/-- A PLL that a domain is about to use starts (R415). -/
def State.startPll (s : State) (p : Fin 9) : State :=
  s.modHdg (fun h => { h with plls := vmod h.plls p (fun x => if x = .off then .starting else x) })

/-- An admitted stage takes effect (R422, R423). -/
def State.doStage (s : State) : Stage → State
  | .ramp d => ((s.modDom d (fun x => { x with st := .waking, rampDone := false, clock := false })).startPll (domPll d)).bump rHdgWakes 1
  | .clockStart d => s.modDom d (fun x => { x with clock := true })
  | .clockStop d =>
    let s := s.modHdg (fun h => { h with
      ready := (domFunctions d ++ (if d = 2 then [4, 5, 6, 7] else [])).foldl (fun r f => r &&& ~~~(BitVec.twoPow 40 f)) h.ready
      sleepBegun := h.sleepBegun || decide (h.mode ≠ 0)
      bhFast := h.bhFast && decide (d ≠ 1) })
    (s.modDom d (fun x => { x with st := .sleeping, eligible := 0 })).loseDomain d

/-- Offer stages in order: one that fits is admitted, another is held over and counted (R419, R421). -/
def State.offer (s : State) (b : Budget) : List Stage → State × Budget
  | [] => (s, b)
  | g :: gs =>
    let b' := stageCost s.hdg.teEcon b g
    if s.fits b' then (s.doStage g).offer b' gs else (s.bump rHdgStagger 1).offer b gs

def allDoms : List Nat := upFrom 1 28
/-- The order in which a sleep switches off (R425). -/
def sleepOrder : List Nat := (upFrom 4 25).reverse ++ [2, 3, 1]

/-- Every child of domain `d` is OFF (R410). -/
def State.childrenOff (s : State) (d : Nat) : Bool := d ≠ 3 || (upFrom 2 27).all (fun k => k = 3 || decide ((s.dom k).st = .off))

/-- A domain whose clock stop is to be offered (R423, R425): never one that is requested (R22). -/
def State.stopDue (s : State) (d : Nat) : Bool :=
  decide ((s.dom d).st = .on) && s.childrenOff d && !s.requested d &&
    (decide (s.hdg.mode ≠ 0) || decide ((s.reg rHdgHoldoff).toNat % 256 ≤ (s.dom d).eligible))

/-- A domain whose ramp is to be offered (R410, R422, R427, R319). -/
def State.rampDue (s : State) (d : Nat) : Bool :=
  decide ((s.dom d).st = .off) && s.requested d && decide (1 ≤ (s.dom d).offFor) && s.domReady (domParent d) &&
    decide (s.hdg.mode = 0) && (decide (d ≠ 6) || s.hdg.ch32) && ((decide (d ≠ 5) && decide (d ≠ 6)) || s.hdg.pwrOk)

/-- What the boundary finds before the governor acts: switches open, ramps end, PLLs without users stop, counts (R414, R422, R423,
R427). -/
def State.slotBegin (s : State) : State :=
  let s := allDoms.foldl (fun s d =>
    let x := s.dom d
    match x.st with
    | .sleeping => s.modDom d (fun _ => Domain.off)
    | .waking => s.modDom d (fun x => { x with rampDone := true })
    | .off => s.modDom d (fun x => { x with offFor := x.offFor + 1 })
    | .on => s.modDom d (fun x => { x with eligible := if s.requested d then 0 else x.eligible + 1 })) s
  let s := s.modHdg (fun h => { h with plls := (upFrom 0 9).foldl (fun v p =>
    if allDoms.any (fun d => (domPll d).1 = p && decide ((vgetN Domain.off h.doms d).st ≠ .off)) then v else vsetN v p .off) h.plls })
  let both := decide ((s.dom 5).st = .off) && decide ((s.dom 6).st = .off)
  let s := if s.hdg.mode = 2 ∧ both then
      { s.modHdg (fun h => { h with pwrEn := false, pwrOk := false, offWakeBoot := true }) with dram := s.dram.lose { s.lossOf 0 with whole := true } }
    else s
  if !s.hdg.pwrEn ∧ s.hdg.mode = 0 ∧ (s.requested 5 ∨ s.requested 6) then
    { s.modHdg (fun h => { h with pwrEn := true }) with mc := { s.mc with bootedA := false, bootedB := false } }
  else s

+===+

| EXERCISE DESCRIPTION |
Only one thing belongs in the reply: the exact lines of the listing above, from the one with "pwrEn := true" through its last line.

| ANSWER FOR THIS EXERCISE |
    { s.modHdg (fun h => { h with pwrEn := true }) with mc := { s.mc with bootedA := false, bootedB := false } }
  else s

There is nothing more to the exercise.